A Great Column by Timothy Garton Ash About the Not-at-Ground-Zero Mosque

Here in today's The Guardian. My only comment is, Bravo!

A Brief Stop-Over in Indy

Today is my one day at home this week, trying to catch up on work before teaching class this evening. I just returned last night from the always excellent Society for Benefit-Cost Analysis Conference in Washington, D.C.

Tomorrow morning, I'm off again before the sun comes up for Denver, where I'll be presenting my new paper on "Property Creation by Regulation: Rights to Clean Air and Rights to Pollute" (available for downloading here) at the University of Denver Sturm College of Law. Happily, this will be my last trip this month. Next month, I have just one trip scheduled, to St. Louis for a conference celebrating Doug North's 90th birthday.

Tyler Cowen on the Theory of the Firm

Over at Marginal Revolution (here), Tyler Cowen has a post about some new theories of the firm, developed by young economists including Eric van den Steen. As Tyler describes them, the new theories seem quite promising, but then he takes a more or less gratuitous slap at Coase, whose theory of the firm has dominated the literature for the past several decades (but only gained serious attention many years after he first published "The Nature of the Firm" in 1937). Tyler suggests that the Coasean theory of the firm is a "a dead end" because "[i]nternally, firms aren't usually more efficient than markets...."

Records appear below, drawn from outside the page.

-- ==== Sys2Proof/Machine/Adapters.lean ====
section
/-!
DEFINITION. Sys2Proof/Machine/Adapters.lean: adapters and the loan shelf (09: R217 to R228) and the adapter delta (R121).
-/
namespace Sys2Proof.Machine

/-! ### The image (R217) -/

/-- "CV48ADPT". -/
def magicAdapter : Bytes := asciiBytes [0x43, 0x56, 0x34, 0x38, 0x41, 0x44, 0x50, 0x54]

/-- The stored rank r_p. -/
def storedRank (r : Nat) : Nat := if r ≤ 32 then 32 else 64

/-- LEN of a stage with input width k and output width n (R217). -/
def stageLen (dtype rank k n : Nat) : Nat :=
  let w := storedRank rank * (k + n)
  match dtype with
  | 0 => 2 * w
  | 1 => w + w / 32
  | _ => w / 2 + w / 32

/-- Does the region have a kind-2 program on a stage (R112)? -/
def takesAdapter (img : Image) (r st : Nat) : Bool := hasProg img 2 r st

/-- The stage entries of an adapter image. -/
def adapterEntries (b : Bytes) : List (Nat × Nat × Nat) :=
  (List.range (rd b 0x10 2)).map fun i => let e := 64 + 16 * i; (rd b e 2, rd b (e + 4) 4, rd b (e + 8) 8)

/-- Is the header and stage table of an adapter good for a session's region (R217, R218 check 3)? `len` is IMAGE_LEN of the bind. -/
def adapterOk (s : State) (region len : Nat) (b : Bytes) : Bool :=
  let n := rd b 0x10 2
  let es := adapterEntries b
  decide (64 + 16 * n ≤ b.length) && slice b 0 8 == magicAdapter && rd b 8 2 == 1 && decide (rd b 0xA 1 ≤ 2) &&
    decide (1 ≤ rd b 0xB 1 ∧ rd b 0xB 1 ≤ 64) && rd b 0xC 1 == region && zeroAt b 0xD 3 && decide (1 ≤ n ∧ n ≤ 1024) &&
    zeroAt b 0x12 2 && isFin (BitVec.ofNat 32 (rd b 0x14 4)) && rd b 0x18 8 == len && zeroAt b 0x20 32 &&
    (List.range n).all (fun i => zeroAt b (64 + 16 * i + 2) 2) && distinct (es.map (·.1)) &&
    es.all (fun e => takesAdapter s.img.bound region e.1 && decide (e.2.2 % 4096 = 0 ∧ 64 + 16 * n ≤ e.2.2 ∧ e.2.2 + e.2.1 ≤ len) &&
      (match recipeOf s region e.1 with
        | some x => e.2.1 == stageLen (rd b 0xA 1) (rd b 0xB 1) (s.img.bound.widthIn x) (s.img.bound.widthOut x)
        | none => false))

/-- The loan footprint in pages (R218). -/
def footprint (es : List (Nat × Nat × Nat)) : Nat := 1 + (es.map fun e => ceilDiv e.2.1 4096).sum

/-! ### Entries (R221, R222) -/

/-- The loan entry of a carrel's adapter. -/
def findLoan (s : State) (c a : Nat) : Option Loan := s.loans.find? fun l => l.carrel == c && l.adapter == a

/-- The module with a loan entry changed. -/
def modLoan (s : State) (c a : Nat) (f : Loan → Loan) : State :=
  { s with loans := modFirst (fun l => l.carrel == c && l.adapter == a) f s.loans }

/-- Does a session use this adapter, now or from its next boundary? -/
def bindsLoan (c a : Nat) (x : Session) : Bool :=
  handleCarrel x.handle == c && ((x.binding.map (·.adapter)) == some a || ((x.nextBinding.bind id).map (·.adapter)) == some a)

/-- Is an entry pinned: a pass uses it, or a fetch fills it? -/
def loanPinned (s : State) (l : Loan) : Bool :=
  (l.held && l.stages.any (·.asked)) || s.run.live.any fun p => p.sessions.any fun h => match findSession s h with
    | some x => handleCarrel h == l.carrel && (x.binding.map (·.adapter)) == some l.adapter
    | none => false

/-- Pages of the loan shelf that a carrel's entries hold. -/
def loanUsed (s : State) (c : Nat) : Nat := ((s.loans.filter fun l => l.carrel == c && l.held).map (·.pages)).sum

/-- Pages of a hall's quarter in use. -/
def hallLoanUsed (s : State) (h : Nat) : Nat :=
  (((s.loans.filter (·.held)).flatMap fun l => l.head ++ l.stages.flatMap (·.placed)).filterMap fun u => if u.1 = h then some u.2 else none).sum

/-- Pages of a hall's quarter (R441). -/
def hallLoanPages (s : State) : Nat := s.img.bound.power.loanGib * 2 ^ 30 / 4 / 4096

I think Tyler dismissal of Coase's theory of the firm is premature and far too casual. Without doubt, markets are usually more efficient than firms, which is why most exchanges are via markets. (As an aside, the fact that markets are widely used does not mean that using the price mechanism is costless - that observation of Coase's retains vital importance, even if Coase's theory of the firm is displaced). But imagine the costs of living in a world where all goods, however complex, are produced entirely by independent contractors. Consider, for example, what it would cost to purchase a car (or any other complex good) built entirely through market transactions, i.e., where all the parts of every car were designed, manufactured to specification, assembled, and marketed by independent contractors. Next, imagine the headaches (i.e, costs)  involved if a car, comprised of thousands of discrete parts had a technical problem after purchase. To whom would the owner go for repair or replacement? The search costs alone would be enormous.

Coasian theory may not be the end of industrial organization theory, but neither is it a dead end.

Happy Birthday Sir Christopher Wren (1632-1723)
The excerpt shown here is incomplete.